ACTION ITEM.
Below are entries; print them exactly from the first line through the one containing "decide (fld w".

========================================

/-- The gate, the closing entry and the slots of one segment on a cluster: nothing fires before the gate, and the closing entry follows
every firing that each step needs (R271, R272). -/
def segmentOk (es : List Planned) (init : Nat → Nat) (k : Nat) (last : Bool) : Bool :=
  let mine := es.filter (·.stage.segment = k)
  let closing := mine.filter (·.closing)
  let behind := gated mine init k 128
  let before := followed mine init 128 closing
  closing.length = 1 && closing.all (fun e => !e.entry.guardEn && (e.feeds 255 == last))
  && mine.all (fun e => behind.contains e && (!e.needed mine || before.contains e) && (e.closing || !e.feeds 255)
      && e.entry.waits.all (fun w => w.1 < 239 || w.1 = 239 + k)
      && e.entry.prods.all (fun w => w.1 < 239 || (w.1 = 255 && w.2 = 1))
      && e.entry.remotes.all fun w => w.1 < 384 && w.2.1 < 239)

/-- The counts of a cluster's slots after placement. -/
def slotInits (p : Package) (pl : Placement) (c n : Nat) : Nat := (slotAt p pl c n).toNat

/-- The table of a cluster as a whole: at most 128 entries, slots with their consumers, buffers inside tile memory. -/
def tableOk (p : Package) (pl : Placement) (c : Nat) : Bool :=
  let key := pl.key p
  let es := planned p pl c
  let segs := ((pl.stagesOn c).map (·.segment)).eraseDups
  decide (Config.taskCount key c ≤ 128) && tileApart p pl c && (List.range 255).all (consumersOk es)
  && segs.all (fun k => segmentOk es (slotInits p pl c) k (decide (segs.foldl max 0 = k)))
  && es.all fun e => e.entry.wbufs.all fun b =>
      let w := Config.bufInit key c b
      decide (fld w 0 16 * 128 + fld w 16 16 * 128 ≤ 0x600000)

/-! ### What DMA tasks move -/

/-- The transfer of an entry, in the package's formats. -/
def Package.xfer (p : Package) (e : TEntry) : Xfer :=
  let c := cvtOf (e.word 7)
  { cvt := c, src := e.side (p.fmtIx c.src) 5 8 9 12, dst := e.side (p.fmtIx c.dst) 6 10 11 13, resAddr := e.f 14 0 48 }

/-- The stretches of a side, its scale codes among them. -/
def Side.stretches (x : Side) : List (Nat × Nat) :=
  x.spans.map (fun q => (q.1.toNat, q.2)) ++ (if x.scaleSpan = 0 then [] else [(x.scaleAddr, x.scaleSpan)])

def liesIn (x y : Nat × Nat) : Bool := decide (y.1 ≤ x.1) && decide (x.1 + x.2 ≤ y.1 + y.2)
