/-- The iterate that a context keeps (R324): λ and a of CFD, X of a dense call, λ and a of the last dynamics of an
integrator, which its outputs do not show. -/
def slvKept (c : SlvCmd) (pr : Problem) (outs hidden : List (Option Ex)) : List (Option Ex) :=
  if slvOp c = 6 then (outs.drop pr.nv).take pr.rows ++ outs.take pr.nv
  else if isDense c then denseValues c outs
  else hidden

/-- The STATUS of an instance: the first of its own and of its forward record's in adjoint mode (R323, R329). -/
def slvStatus (c : SlvCmd) (x : InstIn) (own : List Nat) : Nat := firstStatus (own ++ (if slvMode c = 2 then [x.fwd.status] else []))

/-- Whether an instance takes the fallback path from its start: by the command, or after its forward record (R308, R329). -/
def slvForced (c : SlvCmd) (strict : Bool) (x : InstIn) : Bool := slvFlag c 10 || strict || (slvMode c = 2 && x.fwd.fallback)

/-- An instance that a deadline ends: before or inside a factorisation phase, or at iterate k of an operation that iterates
(R321). `moved` says that it had moved to the fallback path (R317). -/
def slvExpired (c : SlvCmd) (pr : Problem) (x : InstIn) (warm : Option (List (Option Ex))) (fall moved fact : Bool) (k : Nat) : InstOut :=
  let it := if fact || !slvIterates c then 0 else k
  let args := slvArgs c pr fall x.xs warm
  let outs := if it = 0 then iterate0 c pr x.xs warm else (slvOuts c pr it fall x.xs warm).map some
  let res := resWord args it (slvResidual c pr args x.xs warm fall it)
  { status := slvStatus c x [if fact then 0x21 else 0x20], iter := it, fallback := fall, warm := warm.isSome
    refine := slvSteps c args fall it
    resMan := if it = 0 then 0 else res.1, resScale := if it = 0 then 0xFF else res.2
    outs := outs
    iterate := slvKept c pr outs (warm.getD (List.replicate (ctxWide c pr) (some Ex.zero))), moved := moved }

/-- What one instance returns when it runs to its end (R316 to R323, R329). -/
def slvRun (c : SlvCmd) (pr : Problem) (strict discarded : Bool) (x : InstIn) (warm : Option (List (Option Ex))) : InstOut :=
  let xs := x.xs
  let nar : List (Option Ex) :=
    if isDense c then (List.range (outElems c pr)).map fun k => if densePad (denseOut c) k then some Ex.zero else none
    else List.replicate (slvWidth c pr) none
  let iterates := slvIterates c
  if xs.any (·.isNone) then
    { status := slvStatus c x [], iter := 0, nar := true, resScale := if iterates then 0xFF else 0, outs := nar, iterate := [], cond := cNarIn }
  else
    let adjoint := slvMode c = 2
    let zero := adjoint && (x.fwd.status = 0x21 || x.fwd.iter = 0)
    let args (fall : Bool) : List Int :=
      if adjoint then slvDerivArgs c pr fall xs (slvLamsIn c pr fall xs) else slvArgs c pr fall xs warm
    let forced := slvForced c strict x
    let moved := !forced && (inputSaturates c pr xs || (!zero && (pivotZero (slvPivots c pr (args false) false xs)
      || innerSaturates c pr (args false) xs warm || outputSaturates c pr (slvOuts c pr (slvEnd c pr false xs warm).1 false xs warm))))
    let fall := forced || moved
    let pivot := !zero && fall && pivotZero (slvPivots c pr (args true) true xs)
    let (iter, part) := slvEnd c pr fall xs warm
    let res := if iterates then resWord (args fall) iter (slvResidual c pr (args fall) xs warm fall iter) else (0, 0)
    let own := (if part then [1] else []) ++ (if discarded then [0x30] else []) ++ (if fall then [0x31] else [])
    let outs := if zero then iterate0 c pr xs none else if pivot then nar else (slvOuts c pr iter fall xs warm).map some
    { status := slvStatus c x own
      iter := iter, fallback := fall, warm := warm.isSome, refine := slvSteps c (args fall) fall iter
      resMan := res.1, resScale := res.2, outs := outs
      iterate := slvKept c pr outs ((slvHidden c pr (args fall) xs warm fall).map some)
      cond := if pivot then cNarGen else 0, moved := moved }
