-- ==== Sys2Proof/Machine/PortExec.lean ====
section
/-! DEFINITION. The host ports (14 R499 to R504, R518, R519, R533 to R537; 18 R622): doorbells, the window, register writes,
DMA copies, host liveness and port resets. -/
namespace Sys2Proof.Machine

/-! ### Doorbells (R500, R504, R518, R534) -/

def HostState.code : HostState → Nat
  | .absent => 0
  | .present => 1
  | .lost => 2

/-- A host's state changes, with its event (R534). -/
def State.setHost (s : State) (p : HPort) (h : HostState) : State :=
  if (s.port p).host = h then s
  else (s.onPort p fun q => { q with host := h }).event (fromPort p) 0x50 [packBits [(p.val, 0), (h.code, 1)]]

/-- MBX_DB_HEARTBEAT. -/
def execMbxDbHeartbeat (port : HPort) (s : State) : Res := .next (if s.portUp port then s.setHost port .present else s)

/-- MBX_DB_STEP: adds to the budget; 0 has no effect; it is ignored where no step may be credited. -/
def execMbxDbStep (port : HPort) (value : BitVec 16) (s : State) : Res :=
  if !s.portUp port || value == 0 then .next s
  else if s.placed.isNone || s.hlt.rcv != rcvNormal || !s.pwr.steady then .next (s.mbxStat port 5)
  else .next (s.onRun fun r => { r with budget := satAdd r.budget value.toNat })

/-- MBX_DB_IRQ: vectors are armed again, and fire at once where their condition holds. -/
def execMbxDbIrq (port : HPort) (bits : BitVec 4) (s : State) : Res :=
  .next (if s.portUp port then s.onPort port fun q => { q with armed := q.armed ||| bits }.poll else s)

/-! ### The window (R501 to R503) -/

def HostPort.winAddr (q : HostPort) (off : BitVec 36) : Nat := q.winBase.toNat * gib + off.toNat

/-- One page of a window read: the bytes follow those before. -/
def State.windowReadPage (s : State) (p : HPort) (r : HostRead) (a len : Nat) : State × HostRead :=
  match s.reach a with
  | .reached =>
    (s.busRead hostClass a len, { r with data := r.data ++ s.mem.bytes a len, poisoned := r.poisoned || s.mem.marked a len })
  | .asleep => (s.mbxStat p 4, { r with unsupported := true })
  | _ => ((s.mbxStat p 3).noTarget a, { r with data := r.data ++ List.replicate len 0xFF })

/-- One page of a window write: the enabled bytes are written. -/
def State.windowWritePage (s : State) (p : HPort) (a : Nat) (bs : List (Option Byte)) : State :=
  match s.reach a with
  | .reached => s.busWrite hostClass (bs.zipIdx.filterMap fun b => b.1.map fun v => { addr := a + b.2, data := v })
  | .asleep => s.mbxStat p 4
  | _ => (s.mbxStat p 3).noTarget a

def WinReq.addr : WinReq → Nat
  | .read a _ => a
  | .write a _ => a

def WinReq.len : WinReq → Nat
  | .read _ n => n
  | .write _ bs => bs.length

/-- A window access takes place, page by page (R501 to R503). -/
def State.windowServe (s : State) (p : HPort) (w : WinReq) : State :=
  let ps := pagesOf w.addr w.len
  match w with
  | .read _ _ =>
    let (t, r) := ps.foldl (fun (x : State × HostRead) g => x.1.windowReadPage p x.2 g.1 g.2.2) (s, {})
    t.onPort p fun q => { q with reply := if r.unsupported then { unsupported := true } else r }
  | .write _ bs => ps.foldl (fun s g => s.windowWritePage p g.1 ((bs.drop g.2.1).take g.2.2)) s

/-- Whether a window access waits for the fill (R418). -/
def State.windowWaits (s : State) (w : WinReq) : Bool := (pagesOf w.addr w.len).any fun g => s.reach g.1 == .waits

/-- A window access arrives: it waits for the fill, or behind one that does. -/
def State.windowAccess (s : State) (p : HPort) (w : WinReq) : State :=
  if !s.portUp p then s
  else if s.windowWaits w || !(s.port p).winWaits.isEmpty then s.onPort p fun q => { q with winWaits := q.winWaits ++ [w] }
  else s.windowServe p w

/-- The bytes of an access that lie in BAR2, 64 GiB (R497). -/
def barBytes (off : BitVec 36) (len : Nat) : Nat := min len (2 ^ 36 - off.toNat)

/-- WINDOW_READ. -/
def execWindowRead (port : HPort) (off : BitVec 36) (len : Nat) (s : State) : Res :=
  .next (s.windowAccess port (.read ((s.port port).winAddr off) (barBytes off len)))

/-- WINDOW_WRITE. -/
def execWindowWrite (port : HPort) (off : BitVec 36) (data : List (Option Byte)) (s : State) : Res :=
  .next (s.windowAccess port (.write ((s.port port).winAddr off) (data.take (barBytes off data.length))))

/-- The window accesses of a port that have waited take place, in order. -/
def State.windowResume (s : State) (p : HPort) : State :=
  (s.port p).winWaits.foldl (fun s w => s.windowServe p w) (s.onPort p fun q => { q with winWaits := [] })

/-- HBM_INIT_DONE: the zero fill has ended, and the window accesses that waited for it take place (R418). -/
def execHbmInitDone (s : State) : Res :=
  .next ((({ s with parts := s.parts.map fun x => { x with initBusy := false } } : State).windowResume 0).windowResume 1)

/-! ### Register writes (R18, R499, R629) -/

/-- The bits of an MSI-X entry that are not reserved: an address in steps of 4 bytes, the data, the mask bit (R21; log entry
7). -/
def msixMask : BitVec 128 := BitVec.ofNat 128 (2 ^ 97 - 4)

/-- A half of an MSI-X table entry is written; an entry that is unmasked sends its pending interrupt. -/
def HostPort.writeMsix (q : HostPort) (off : Nat) (w : Word) : HostPort :=
  let v : Fin 4 := ⟨off / 16 % 4, Nat.mod_lt _ (by decide)⟩
  let e := BitVec.ofNat 128 (setBits q.msix[v] (64 * (off / 8 % 2)) 64 w.toNat).toNat &&& msixMask
  let q := { q with msix := q.msix.set v e }
  if !e.getLsbD 96 && q.pba.getLsbD v.val then
    { q with pba := q.pba &&& ~~~(1#4 <<< v.val), fired := q.fired.set v (q.fired[v] + 1) }
  else q

/-- An aligned 64-bit write to BAR0 (R499). -/
def State.bar0Write (s : State) (p : HPort) (off : Nat) (w : Word) : State :=
  if off < 0x1000 then (s.wordIn p w).frameAll p
  else if off = 0x1018 then s.onPort p fun q => { q with stat := w1c q.stat (w.truncate 6) }
  else if off = 0x1020 then (if w.getLsbD 0 then s.resync p else s)
  else if off = 0x1028 then s.onPort p fun q => { q with winBase := w.extractLsb' 30 18 }
  else if 0x2000 ≤ off ∧ off < 0x2040 then s.onPort p (·.writeMsix (off - 0x2000) w)
  else s

/-- An access of a host to BAR0 that is not one aligned 64-bit word is dropped with SIZE_ERR (R499), except that one of several
words within the range of MBX_IN delivers them in address order (R505). -/
def State.bar0Access (s : State) (p : HPort) (off : Nat) (ws : List Word) : State :=
  match ws with
  | [w] => if off % 8 = 0 then s.bar0Write p off w else s.mbxStat p 2
  | _ =>
    if off % 8 = 0 ∧ off + 8 * ws.length ≤ 0x1000 then ws.foldl (fun s w => s.bar0Write p off w) s
    else s.mbxStat p 2

/-- REGISTER_WRITE: by an agent that addresses the register space, by a host through BAR0, or by the sideband controller
to ADDR of the debug window. -/
def execRegisterWrite (w : RegWriter) (addr : BitVec 45) (value : Word) (s : State) : Res :=
  .next
    (match w with
     | .device => s.writeReg (8 * addr.toNat) value
     | .bar0 p more => if !s.portUp p then s else s.bar0Access p (addr.toNat % 0x10000) (value :: more)
     | .bar0Part p => if !s.portUp p then s else s.mbxStat p 2
     | .sideband => if s.pwr.off then s else { s with debugAddr := value })

/-- BAR0_MISSIZED_READ. -/
def execBar0MissizedRead (port : HPort) (s : State) : Res :=
  if !s.portUp port then .next s
  else .next ((s.onPort port fun q => { q with reply := { data := List.replicate 8 0 } }).mbxStat port 2)

/-! ### DMA_COPY (R519) -/

/-- DMA_COPY: the range lies wholly within one that has a target; the copy runs on one of four engines, or waits. -/
def State.dmaCopyCmd (s : State) (p : HPort) (id : BitVec 16) (ws : List Word) : State :=
  let dev := fld (arg ws 2) 0 48
  let len := fld (arg ws 3) 0 40
  let reaches := match rangeOf dev with
    | .tile _ => s.reach dev == .reached
    | _ => true
  if len = 0 ∨ !oneRange dev (dev + len - 1) ∨ !reaches then s.finish p id (rejected 1)
  else s.onPort p fun q =>
    { q with copies := q.copies ++ [{ tag := id, host := arg ws 1, device := dev, len := len, read := (arg ws 3).getLsbD 63 }] }

def execDmaCopy (c : HostCmd) (s : State) : Res := hostCmd 0x301 c State.dmaCopyCmd s

/-- A copy leaves the port's list. -/
def HostPort.dropCopy (q : HostPort) (c : Copy) : HostPort := { q with copies := q.copies.filter fun x => x.tag != c.tag }

/-- A copy to the host has moved its bytes: those of an uncorrectable sector go out poisoned; from a page without a target nothing is
read, and ones go out (R386, R413; log entry 165). -/
def State.copyOut (s : State) (p : HPort) (c : Copy) : State :=
  let bad := (s.mem.ue.filter fun n => decide (32 * n < c.device + c.len) && decide (c.device < 32 * n + 32)).map fun n => max c.device (32 * n)
  let moved := BitVec.ofNat 64 c.len
  let r : Reply := match bad with
    | [] => { words := [moved] }
    | b :: bs => { status := 1, words := [moved, BitVec.ofNat 64 (bs.foldl min b)] }
  ((pagesOf c.device c.len).foldl (fun s g =>
    if s.reach g.1 = .reached then s.busRead hostClass g.1 g.2.2 else s.noTarget g.1) s).finish p c.tag r

/-- A copy from the host: its bytes are written, but for the request that failed, whose bytes are missing from those
read. -/
def State.copyIn (s : State) (p : HPort) (c : Copy) (data : List Byte) (bad : Option Nat) : State :=
  let put (s : State) (off : Nat) (bs : List Byte) : State :=
    (pagesOf (c.device + off) bs.length).foldl (fun s g =>
      if s.reach g.1 = .reached then s.busWrite hostClass (writesAt g.1 ((bs.drop g.2.1).take g.2.2)) else s.noTarget g.1) s
  match bad with
  | none => (put s 0 (data.take c.len)).finish p c.tag { words := [BitVec.ofNat 64 c.len] }
  | some o =>
    let gap := c.len - data.length
    (put (put s 0 (data.take o)) (o + gap) (data.drop o)).finish p c.tag
      { status := 1, words := [BitVec.ofNat 64 data.length, BitVec.ofNat 64 (c.device + o)] }

/-- Memory that a copy would wait for (R421). -/
def State.copyWaits (s : State) (c : Copy) : Bool := [c.device, c.device + c.len - 1].any s.waitsAt

/-- DMA_COPY_DONE: the k-th running copy has ended; `data` is what a copy from the host read, `bad` the offset of the
request that came poisoned or with an error. -/
def execDmaCopyDone (port : HPort) (k : Fin 4) (data : List Byte) (bad : Option Nat) (s : State) : Res :=
  .next
    (match ((s.port port).copies.take 4)[k.val]? with
     | none => s
     | some c =>
       let t := s.onPort port (·.dropCopy c)
       if s.copyWaits c then s
       else if c.read then t.copyOut port c
       else match bad with
         | none => if data.length < c.len then s else t.copyIn port c data none
         | some o => if data.length < c.len ∧ o ≤ data.length then t.copyIn port c data (some o) else s)

/-- A copy stops after its current TLP: how far it came is free, and so are the bytes it had brought to device memory
(R536, R537). -/
def State.stopCopy (s : State) (p : HPort) (c : Copy) : State :=
  let (n, s) := s.draw
  let moved := (Config.freeWord n 0).toNat % (c.len + 1)
  let t := s.onPort p (·.dropCopy c)
  let t := if c.read then t else { t with mem := t.mem.fill c.device moved (some n) }
  t.finish p c.tag { status := 1, words := [BitVec.ofNat 64 moved] }

/-- Every copy of a port stops; one that still waits for an engine has moved nothing. -/
def State.stopCopies (s : State) (p : HPort) : State :=
  let cs := (s.port p).copies
  (cs.drop 4).foldl (fun t c => (t.onPort p (·.dropCopy c)).finish p c.tag { status := 1, words := [0] })
    ((cs.take 4).foldl (fun t c => t.stopCopy p c) s)

/-! ### Host liveness (R534 to R536) -/

/-- HOST_HEARTBEAT_TIMEOUT: a PRESENT host becomes LOST. -/
def execHostHeartbeatTimeout (port : HPort) (s : State) : Res :=
  if (s.port port).host = .present then
    let t := (s.setHost port .lost).rollbackOf port 2
    let t := ((t.port port).copies.take 4).foldl (fun t c => t.stopCopy port c) t
    .next (t.endSessionOf port)
  else .next s

/-! ### Port resets (R537, R566, R567, R593, R622) -/

/-- What a port reset leaves of a port's registers and queues. Commands that have started go on. -/
def HostPort.resetTo (q : HostPort) (down : Bool) : HostPort :=
  let held := q.held.filterMap (·.1)
  let started := q.outstanding.filter fun o =>
    !held.contains o.id && !q.ready.any (fun a => a.id == o.id)
      && (match q.frame with | .words _ (some i) _ => i != o.id | _ => true)
  { host := q.host, orphans := q.orphans ++ started, fired := q.fired, fullRate := q.fullRate, perst := down, copies := q.copies }

/-- PCIE_PORT_RESET: a hot reset or FLR; with `perst` the link stays down until PERST# is released. -/
def execPciePortReset (port : HPort) (perst : Bool) (s : State) : Res :=
  if s.pwr.off then .next s
  else
    let t := s.onPort port (·.resetTo (perst || (s.port port).perst))
    let t := t.stopCopies port
    let t := ((t.setHost port .absent).rollbackOf port 3).endSessionOf port
    .next t.anyReset

/-- PERST_DEASSERT. -/
def execPerstDeassert (port : HPort) (s : State) : Res := .next (s.onPort port fun q => { q with perst := false })

end Sys2Proof.Machine
end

========================================

EXERCISE OUTPUT.
/-- The gate, the closing entry and the slots of one segment on a cluster: nothing fires before the gate, and the closing entry follows
every firing that each step needs (R271, R272). -/
def segmentOk (es : List Planned) (init : Nat → Nat) (k : Nat) (last : Bool) : Bool :=
  let mine := es.filter (·.stage.segment = k)
  let closing := mine.filter (·.closing)
  let behind := gated mine init k 128
  let before := followed mine init 128 closing
  closing.length = 1 && closing.all (fun e => !e.entry.guardEn && (e.feeds 255 == last))
  && mine.all (fun e => behind.contains e && (!e.needed mine || before.contains e) && (e.closing || !e.feeds 255)
      && e.entry.waits.all (fun w => w.1 < 239 || w.1 = 239 + k)
      && e.entry.prods.all (fun w => w.1 < 239 || (w.1 = 255 && w.2 = 1))
      && e.entry.remotes.all fun w => w.1 < 384 && w.2.1 < 239)

/-- The counts of a cluster's slots after placement. -/
def slotInits (p : Package) (pl : Placement) (c n : Nat) : Nat := (slotAt p pl c n).toNat

/-- The table of a cluster as a whole: at most 128 entries, slots with their consumers, buffers inside tile memory. -/
def tableOk (p : Package) (pl : Placement) (c : Nat) : Bool :=
  let key := pl.key p
  let es := planned p pl c
  let segs := ((pl.stagesOn c).map (·.segment)).eraseDups
  decide (Config.taskCount key c ≤ 128) && tileApart p pl c && (List.range 255).all (consumersOk es)
  && segs.all (fun k => segmentOk es (slotInits p pl c) k (decide (segs.foldl max 0 = k)))
  && es.all fun e => e.entry.wbufs.all fun b =>
      let w := Config.bufInit key c b
      decide (fld w 0 16 * 128 + fld w 16 16 * 128 ≤ 0x600000)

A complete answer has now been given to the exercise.